Question

Write an equation for a parabola with endpoints of the latus rectum at (-2, 3) and (-2, 15) and the directrix at x = 4.

Answer 1

Given:

The endpoints of the latus rectum at (-2, 3) and (-2, 15).

The directrix at x = 4.

To find:

The equation of the parabola.

Solution:

The equation of the parabola is:

`(y-k)^2=4p(x-h)` ...(1)

Where,
`x=h-p` is directrix and
`(h+p,k\pm |2p|),p<0` are the end point of the latus rectum.
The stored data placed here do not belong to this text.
-- ==== Sys2Proof/Laws/PerInstr.lean ====
section
/-! SUPPORT. A statement per instruction: at all widths, the encoder's bits fit the width of the format it names, so
that no set bit of an encoding falls outside the word (30_encoding.md R68). -/

namespace Sys2Proof.Laws

/-- The bits the encoder writes for `i` lie inside its format's width. -/
def EncodeFits.Statement (i : Instr) : Prop := ∀ w : Widths, i.bits w < 2 ^ i.format.width w

theorem EncodeFits.decode48Zero : EncodeFits.Statement .decode48Zero := fun _ =>
  show 0 < 2 ^ 48 by decide

theorem EncodeFits.decode48Normal (e : BitVec 8) (s : Bool) (m : BitVec 39) :
    EncodeFits.Statement (.decode48Normal e s m) := fun _ => (assembleReal e s m).isLt

theorem EncodeFits.byteStore (b : Byte) : EncodeFits.Statement (.byteStore b) := fun _ =>
  (byteToken b).isLt

theorem EncodeFits.byteComplete (b : Byte) : EncodeFits.Statement (.byteComplete b) := fun _ =>
  (byteToken b).isLt

theorem EncodeFits.eos : EncodeFits.Statement .eos := fun _ => eosToken.isLt

theorem EncodeFits.recLine (p : PackedReal) : EncodeFits.Statement (.recLine p) := fun _ =>
  (recBits p).isLt

theorem EncodeFits.start (nodivars : Nat) (interval : BitVec 8) :
    EncodeFits.Statement (.start nodivars interval) := fun _ => startBits_lt _ _

theorem EncodeFits.pop : EncodeFits.Statement .pop := fun _ => show 3 < 2 ^ 3 by decide

theorem EncodeFits.reset : EncodeFits.Statement .reset := fun _ => show 1 < 2 ^ 3 by decide

theorem EncodeFits.value (sor eor : Bool) (reactor : Nat) (ticks : BitVec 8) (col : Nat)
    (data : Binary64) : EncodeFits.Statement (.value sor eor reactor ticks col data) := fun _ =>
  outputTokenBits_lt _ _ _ _ _ _ _ _ _

theorem EncodeFits.endTok (truncRecord truncRow : Bool) (reactor : Nat) (ticks : BitVec 8)
    (col : Nat) : EncodeFits.Statement (.endTok truncRecord truncRow reactor ticks col) := fun _ =>
  outputTokenBits_lt _ _ _ _ _ _ _ _ _

end Sys2Proof.Laws
end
The directrix at x = 4. So,

`h-p=4` ...(i)

The endpoints of the latus rectum at (-2, 3) and (-2, 15). So,

`(h+p,k-|2p|)=(-2,3)`

`(h+p,k+|2p|)=(-2,15)`

Now,

`h+p=-2` ...(ii)

`k-2p=3` ...(iii)

`k+2p=15` ...(iv)

Adding (i) and (ii), we get

`2h=2`

`h=1`

Putting
`h=1` in (i), we get

`1-p=4`

`-p=4-1`

`-p=3`

`p=-3`

Putting
`p=-3` in (iii), we get

`k-|2(-3)|=3`

`k-6=3`

`k=3+6`

`k=9`

Putting
`h=1,p=-3,k=9` in (1), we get

`(y-(9))^2=4(-3)(x-1)`

`(y-9)^2=-12(x-1)`

Therefore, the required equation of the parabola is
`(y-9)^2=-12(x-1)`.